DIRECTIONS: One part of the entries below is wanted: the lines from the one containing "theorem witness_FailureKindsByOperation : (block" through the one containing "failed (exec (.txnEncode". Write those out exactly and nothing else.

(DATA SUPPLIED begins)

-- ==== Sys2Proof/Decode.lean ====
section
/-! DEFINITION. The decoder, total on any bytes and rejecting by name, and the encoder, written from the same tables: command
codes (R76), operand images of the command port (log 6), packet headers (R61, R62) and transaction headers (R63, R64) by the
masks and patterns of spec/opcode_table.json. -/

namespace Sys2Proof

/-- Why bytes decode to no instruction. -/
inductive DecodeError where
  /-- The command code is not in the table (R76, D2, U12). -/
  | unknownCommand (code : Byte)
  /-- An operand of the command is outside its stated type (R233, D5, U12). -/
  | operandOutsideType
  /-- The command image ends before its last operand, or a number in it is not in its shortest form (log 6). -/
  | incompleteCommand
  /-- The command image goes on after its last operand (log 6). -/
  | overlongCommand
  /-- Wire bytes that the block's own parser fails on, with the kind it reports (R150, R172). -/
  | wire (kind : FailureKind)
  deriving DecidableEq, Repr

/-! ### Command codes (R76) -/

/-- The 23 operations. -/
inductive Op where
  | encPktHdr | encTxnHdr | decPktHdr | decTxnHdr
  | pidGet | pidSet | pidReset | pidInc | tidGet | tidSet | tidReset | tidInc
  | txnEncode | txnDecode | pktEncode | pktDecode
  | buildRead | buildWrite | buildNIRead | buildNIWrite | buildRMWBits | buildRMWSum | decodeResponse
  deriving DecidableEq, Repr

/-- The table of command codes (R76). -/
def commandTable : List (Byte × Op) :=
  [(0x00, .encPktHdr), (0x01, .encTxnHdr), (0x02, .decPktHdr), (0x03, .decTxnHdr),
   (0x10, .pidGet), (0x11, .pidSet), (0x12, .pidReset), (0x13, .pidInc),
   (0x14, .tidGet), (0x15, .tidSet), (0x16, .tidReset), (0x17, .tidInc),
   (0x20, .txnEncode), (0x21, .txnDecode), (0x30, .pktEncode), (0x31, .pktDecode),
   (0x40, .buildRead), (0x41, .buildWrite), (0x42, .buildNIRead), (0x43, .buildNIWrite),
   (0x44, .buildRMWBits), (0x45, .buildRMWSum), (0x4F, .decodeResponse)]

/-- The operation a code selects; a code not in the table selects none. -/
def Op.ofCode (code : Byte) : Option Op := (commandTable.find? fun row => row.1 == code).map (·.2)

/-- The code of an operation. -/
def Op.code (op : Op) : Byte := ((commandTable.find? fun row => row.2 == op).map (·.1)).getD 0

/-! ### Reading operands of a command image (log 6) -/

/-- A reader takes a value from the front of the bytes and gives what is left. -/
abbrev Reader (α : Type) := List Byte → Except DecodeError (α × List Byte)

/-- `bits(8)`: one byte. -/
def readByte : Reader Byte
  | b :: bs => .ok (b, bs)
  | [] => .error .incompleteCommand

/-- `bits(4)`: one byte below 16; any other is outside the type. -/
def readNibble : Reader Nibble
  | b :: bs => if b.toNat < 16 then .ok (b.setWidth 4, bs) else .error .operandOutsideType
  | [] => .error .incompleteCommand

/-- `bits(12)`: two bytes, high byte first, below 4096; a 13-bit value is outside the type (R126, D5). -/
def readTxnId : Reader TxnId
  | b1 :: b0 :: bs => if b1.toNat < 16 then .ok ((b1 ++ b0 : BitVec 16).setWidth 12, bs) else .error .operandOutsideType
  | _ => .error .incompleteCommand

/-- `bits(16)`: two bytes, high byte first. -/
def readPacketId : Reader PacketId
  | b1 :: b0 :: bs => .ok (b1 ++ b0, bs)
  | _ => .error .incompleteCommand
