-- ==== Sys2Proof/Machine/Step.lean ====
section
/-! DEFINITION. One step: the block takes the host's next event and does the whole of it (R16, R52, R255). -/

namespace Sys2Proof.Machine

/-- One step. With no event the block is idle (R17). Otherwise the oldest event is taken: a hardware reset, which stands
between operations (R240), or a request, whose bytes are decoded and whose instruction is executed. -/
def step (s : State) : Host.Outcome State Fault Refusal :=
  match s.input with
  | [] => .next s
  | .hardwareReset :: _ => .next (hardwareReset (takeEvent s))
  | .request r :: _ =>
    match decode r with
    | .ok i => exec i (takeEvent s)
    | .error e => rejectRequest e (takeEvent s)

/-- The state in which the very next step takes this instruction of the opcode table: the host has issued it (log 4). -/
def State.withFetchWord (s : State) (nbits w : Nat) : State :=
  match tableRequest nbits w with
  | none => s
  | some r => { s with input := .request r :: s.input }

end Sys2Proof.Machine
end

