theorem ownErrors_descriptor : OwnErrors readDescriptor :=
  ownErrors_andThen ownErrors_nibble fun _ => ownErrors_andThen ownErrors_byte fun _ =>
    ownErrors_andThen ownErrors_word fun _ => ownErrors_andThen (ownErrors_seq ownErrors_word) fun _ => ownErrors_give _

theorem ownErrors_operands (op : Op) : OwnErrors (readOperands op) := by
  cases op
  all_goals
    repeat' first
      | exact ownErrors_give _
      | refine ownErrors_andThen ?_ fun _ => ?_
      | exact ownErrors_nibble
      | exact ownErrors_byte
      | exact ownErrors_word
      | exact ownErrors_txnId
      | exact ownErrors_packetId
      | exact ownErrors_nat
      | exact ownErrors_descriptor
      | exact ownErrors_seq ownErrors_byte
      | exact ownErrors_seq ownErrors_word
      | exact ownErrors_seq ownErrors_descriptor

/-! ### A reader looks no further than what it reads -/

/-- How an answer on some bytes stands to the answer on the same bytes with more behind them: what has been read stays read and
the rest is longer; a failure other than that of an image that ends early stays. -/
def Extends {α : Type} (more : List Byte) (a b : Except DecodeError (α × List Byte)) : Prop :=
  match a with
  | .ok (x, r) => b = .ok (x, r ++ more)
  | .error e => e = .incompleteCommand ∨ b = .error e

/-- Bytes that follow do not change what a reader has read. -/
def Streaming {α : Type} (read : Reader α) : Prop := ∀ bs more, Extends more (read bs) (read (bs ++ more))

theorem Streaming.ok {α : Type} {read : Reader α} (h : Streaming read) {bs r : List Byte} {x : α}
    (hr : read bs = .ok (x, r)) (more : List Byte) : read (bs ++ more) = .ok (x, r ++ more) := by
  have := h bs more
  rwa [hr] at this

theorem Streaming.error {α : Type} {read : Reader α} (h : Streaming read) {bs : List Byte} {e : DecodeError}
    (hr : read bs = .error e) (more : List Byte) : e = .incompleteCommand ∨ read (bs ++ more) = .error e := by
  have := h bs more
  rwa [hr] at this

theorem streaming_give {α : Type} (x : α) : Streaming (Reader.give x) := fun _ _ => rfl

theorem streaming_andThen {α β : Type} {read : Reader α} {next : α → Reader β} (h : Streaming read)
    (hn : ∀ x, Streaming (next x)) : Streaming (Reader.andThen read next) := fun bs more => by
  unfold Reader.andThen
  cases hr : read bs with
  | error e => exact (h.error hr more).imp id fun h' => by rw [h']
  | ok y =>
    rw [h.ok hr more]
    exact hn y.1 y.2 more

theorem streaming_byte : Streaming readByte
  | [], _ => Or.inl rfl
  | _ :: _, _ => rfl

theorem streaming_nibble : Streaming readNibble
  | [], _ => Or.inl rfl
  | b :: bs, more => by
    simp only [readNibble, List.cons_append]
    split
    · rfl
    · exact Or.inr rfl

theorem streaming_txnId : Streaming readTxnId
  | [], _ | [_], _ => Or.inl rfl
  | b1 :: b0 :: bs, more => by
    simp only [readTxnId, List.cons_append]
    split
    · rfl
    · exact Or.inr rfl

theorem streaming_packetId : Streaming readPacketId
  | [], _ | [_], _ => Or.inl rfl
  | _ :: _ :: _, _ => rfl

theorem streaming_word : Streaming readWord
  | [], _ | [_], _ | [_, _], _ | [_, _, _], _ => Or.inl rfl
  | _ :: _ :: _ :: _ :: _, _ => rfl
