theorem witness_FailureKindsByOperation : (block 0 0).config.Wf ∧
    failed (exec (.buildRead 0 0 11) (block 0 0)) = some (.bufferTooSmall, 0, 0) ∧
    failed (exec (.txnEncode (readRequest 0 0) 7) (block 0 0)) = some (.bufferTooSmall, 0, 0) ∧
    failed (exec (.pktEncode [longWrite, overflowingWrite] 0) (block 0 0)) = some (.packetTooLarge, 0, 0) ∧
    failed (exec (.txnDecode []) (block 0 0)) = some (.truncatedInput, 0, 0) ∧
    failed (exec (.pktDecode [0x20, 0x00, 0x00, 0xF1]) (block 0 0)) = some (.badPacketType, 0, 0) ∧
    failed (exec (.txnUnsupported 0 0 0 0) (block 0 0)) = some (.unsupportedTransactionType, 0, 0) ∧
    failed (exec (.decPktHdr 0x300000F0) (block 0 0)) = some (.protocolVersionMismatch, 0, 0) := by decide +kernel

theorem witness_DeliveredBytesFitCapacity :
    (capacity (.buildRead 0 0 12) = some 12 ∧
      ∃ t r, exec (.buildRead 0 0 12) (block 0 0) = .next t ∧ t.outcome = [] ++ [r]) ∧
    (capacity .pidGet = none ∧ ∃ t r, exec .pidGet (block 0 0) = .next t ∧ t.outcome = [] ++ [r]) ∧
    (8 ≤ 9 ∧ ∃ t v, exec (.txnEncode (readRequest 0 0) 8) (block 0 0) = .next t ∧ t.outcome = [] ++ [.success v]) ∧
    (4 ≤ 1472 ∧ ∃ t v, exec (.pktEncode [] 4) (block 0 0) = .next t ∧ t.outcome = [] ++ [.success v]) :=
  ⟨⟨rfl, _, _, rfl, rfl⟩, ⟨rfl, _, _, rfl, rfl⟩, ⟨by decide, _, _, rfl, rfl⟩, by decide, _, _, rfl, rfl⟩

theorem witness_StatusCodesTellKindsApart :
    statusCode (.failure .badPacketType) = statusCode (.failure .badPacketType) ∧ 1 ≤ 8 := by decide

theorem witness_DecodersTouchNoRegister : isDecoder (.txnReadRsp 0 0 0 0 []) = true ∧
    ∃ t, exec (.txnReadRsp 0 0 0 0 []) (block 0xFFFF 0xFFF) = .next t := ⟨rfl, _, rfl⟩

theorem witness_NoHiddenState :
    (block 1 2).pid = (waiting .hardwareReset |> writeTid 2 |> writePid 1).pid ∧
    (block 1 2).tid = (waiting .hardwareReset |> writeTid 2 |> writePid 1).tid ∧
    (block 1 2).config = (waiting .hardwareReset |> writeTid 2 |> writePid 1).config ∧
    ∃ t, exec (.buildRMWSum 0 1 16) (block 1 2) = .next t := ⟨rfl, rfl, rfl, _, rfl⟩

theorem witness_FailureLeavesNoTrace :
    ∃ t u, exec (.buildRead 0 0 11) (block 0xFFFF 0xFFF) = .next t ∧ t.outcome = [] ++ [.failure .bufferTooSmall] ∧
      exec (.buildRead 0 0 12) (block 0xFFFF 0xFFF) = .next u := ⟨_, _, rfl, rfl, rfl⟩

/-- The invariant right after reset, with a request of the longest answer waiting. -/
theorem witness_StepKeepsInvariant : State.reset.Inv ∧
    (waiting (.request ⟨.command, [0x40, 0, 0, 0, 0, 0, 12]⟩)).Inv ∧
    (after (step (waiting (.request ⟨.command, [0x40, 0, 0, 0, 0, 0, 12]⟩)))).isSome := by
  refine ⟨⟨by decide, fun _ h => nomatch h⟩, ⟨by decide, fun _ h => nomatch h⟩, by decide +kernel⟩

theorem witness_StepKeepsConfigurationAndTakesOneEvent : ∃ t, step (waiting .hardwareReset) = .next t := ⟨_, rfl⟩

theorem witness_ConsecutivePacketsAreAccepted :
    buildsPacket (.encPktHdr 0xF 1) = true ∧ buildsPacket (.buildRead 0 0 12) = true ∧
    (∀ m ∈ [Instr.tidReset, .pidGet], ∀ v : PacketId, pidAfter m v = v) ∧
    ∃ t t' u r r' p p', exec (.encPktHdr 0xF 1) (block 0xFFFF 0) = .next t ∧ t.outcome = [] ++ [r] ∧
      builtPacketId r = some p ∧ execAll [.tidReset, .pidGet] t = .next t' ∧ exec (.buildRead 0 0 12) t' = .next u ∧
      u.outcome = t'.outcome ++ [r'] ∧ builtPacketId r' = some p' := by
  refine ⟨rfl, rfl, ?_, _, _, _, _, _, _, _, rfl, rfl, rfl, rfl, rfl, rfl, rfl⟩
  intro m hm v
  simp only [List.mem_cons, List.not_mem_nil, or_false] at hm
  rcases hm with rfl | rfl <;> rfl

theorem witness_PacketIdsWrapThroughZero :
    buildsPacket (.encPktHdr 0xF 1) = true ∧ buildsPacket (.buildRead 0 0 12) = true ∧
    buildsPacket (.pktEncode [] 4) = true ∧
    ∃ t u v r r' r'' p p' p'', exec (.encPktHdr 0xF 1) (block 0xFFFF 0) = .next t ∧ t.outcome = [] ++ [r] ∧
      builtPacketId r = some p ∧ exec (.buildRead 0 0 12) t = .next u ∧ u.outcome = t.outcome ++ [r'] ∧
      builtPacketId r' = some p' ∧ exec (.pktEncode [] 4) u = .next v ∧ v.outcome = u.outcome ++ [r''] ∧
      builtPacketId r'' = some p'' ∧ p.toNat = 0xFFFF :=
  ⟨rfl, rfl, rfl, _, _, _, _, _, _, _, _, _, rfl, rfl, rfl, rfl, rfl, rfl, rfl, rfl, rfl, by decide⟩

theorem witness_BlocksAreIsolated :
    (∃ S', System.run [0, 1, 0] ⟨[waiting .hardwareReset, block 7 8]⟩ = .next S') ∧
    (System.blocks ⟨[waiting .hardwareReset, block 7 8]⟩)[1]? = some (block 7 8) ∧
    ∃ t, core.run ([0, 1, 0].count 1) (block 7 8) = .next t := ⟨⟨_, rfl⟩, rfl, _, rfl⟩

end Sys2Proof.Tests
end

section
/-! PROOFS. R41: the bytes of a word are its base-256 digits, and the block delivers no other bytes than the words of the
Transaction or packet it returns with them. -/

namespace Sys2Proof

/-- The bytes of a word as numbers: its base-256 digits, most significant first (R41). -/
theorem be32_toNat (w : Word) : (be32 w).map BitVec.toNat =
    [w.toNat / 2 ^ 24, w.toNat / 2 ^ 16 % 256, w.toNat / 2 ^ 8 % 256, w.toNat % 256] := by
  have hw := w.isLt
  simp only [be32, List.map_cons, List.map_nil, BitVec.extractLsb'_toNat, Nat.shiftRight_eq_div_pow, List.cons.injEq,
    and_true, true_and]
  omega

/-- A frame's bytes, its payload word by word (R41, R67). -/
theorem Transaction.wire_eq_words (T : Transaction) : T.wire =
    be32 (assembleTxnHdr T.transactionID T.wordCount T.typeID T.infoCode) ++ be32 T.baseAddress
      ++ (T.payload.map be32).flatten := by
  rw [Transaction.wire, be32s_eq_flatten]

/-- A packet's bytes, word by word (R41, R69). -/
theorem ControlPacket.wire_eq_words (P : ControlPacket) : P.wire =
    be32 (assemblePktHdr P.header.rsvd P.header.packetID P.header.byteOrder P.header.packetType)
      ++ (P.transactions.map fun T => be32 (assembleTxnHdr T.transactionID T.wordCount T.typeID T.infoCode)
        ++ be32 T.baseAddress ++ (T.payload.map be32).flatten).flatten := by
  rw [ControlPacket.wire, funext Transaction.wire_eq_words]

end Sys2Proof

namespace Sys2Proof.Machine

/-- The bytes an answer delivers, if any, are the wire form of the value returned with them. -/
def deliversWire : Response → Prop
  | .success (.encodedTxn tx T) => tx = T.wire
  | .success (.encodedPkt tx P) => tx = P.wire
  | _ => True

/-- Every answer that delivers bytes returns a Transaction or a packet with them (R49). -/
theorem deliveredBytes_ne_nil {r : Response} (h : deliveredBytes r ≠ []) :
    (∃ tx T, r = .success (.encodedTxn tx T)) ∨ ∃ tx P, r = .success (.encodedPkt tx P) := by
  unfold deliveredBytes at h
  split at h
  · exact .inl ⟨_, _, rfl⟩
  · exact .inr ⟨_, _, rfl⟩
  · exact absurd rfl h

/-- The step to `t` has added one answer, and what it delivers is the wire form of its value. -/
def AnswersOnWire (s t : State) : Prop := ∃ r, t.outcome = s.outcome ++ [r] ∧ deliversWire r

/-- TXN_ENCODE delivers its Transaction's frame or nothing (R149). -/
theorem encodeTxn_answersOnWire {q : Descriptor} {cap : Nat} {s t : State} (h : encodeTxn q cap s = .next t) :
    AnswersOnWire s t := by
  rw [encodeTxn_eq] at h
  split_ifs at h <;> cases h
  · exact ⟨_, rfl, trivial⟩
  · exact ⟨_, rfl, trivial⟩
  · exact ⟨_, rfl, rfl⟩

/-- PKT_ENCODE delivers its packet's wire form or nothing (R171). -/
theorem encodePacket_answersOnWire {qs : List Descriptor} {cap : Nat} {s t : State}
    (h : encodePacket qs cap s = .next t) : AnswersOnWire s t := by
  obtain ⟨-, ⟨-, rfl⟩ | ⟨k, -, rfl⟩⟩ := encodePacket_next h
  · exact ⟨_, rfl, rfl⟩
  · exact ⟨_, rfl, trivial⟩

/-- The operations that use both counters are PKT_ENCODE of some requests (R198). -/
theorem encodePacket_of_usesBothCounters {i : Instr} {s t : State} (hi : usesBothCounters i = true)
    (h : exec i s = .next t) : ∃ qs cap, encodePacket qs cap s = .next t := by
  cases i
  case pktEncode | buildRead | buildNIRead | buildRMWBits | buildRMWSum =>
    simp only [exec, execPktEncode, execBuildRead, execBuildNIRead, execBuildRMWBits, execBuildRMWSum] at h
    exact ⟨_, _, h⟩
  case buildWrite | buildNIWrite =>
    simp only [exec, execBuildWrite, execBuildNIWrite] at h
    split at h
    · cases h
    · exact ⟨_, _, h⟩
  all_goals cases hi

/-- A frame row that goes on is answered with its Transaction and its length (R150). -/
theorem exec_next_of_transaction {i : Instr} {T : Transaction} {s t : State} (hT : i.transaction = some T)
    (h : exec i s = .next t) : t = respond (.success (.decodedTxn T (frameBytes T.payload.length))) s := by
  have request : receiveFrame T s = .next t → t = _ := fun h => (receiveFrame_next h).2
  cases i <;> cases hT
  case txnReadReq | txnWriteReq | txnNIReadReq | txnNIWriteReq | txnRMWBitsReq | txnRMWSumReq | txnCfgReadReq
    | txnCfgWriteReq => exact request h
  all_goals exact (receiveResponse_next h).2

(DATA SUPPLIED ends)

WRITTEN ANSWER:
theorem witness_FailureKindsByOperation : (block 0 0).config.Wf ∧
    failed (exec (.buildRead 0 0 11) (block 0 0)) = some (.bufferTooSmall, 0, 0) ∧
    failed (exec (.txnEncode (readRequest 0 0) 7) (block 0 0)) = some (.bufferTooSmall, 0, 0) ∧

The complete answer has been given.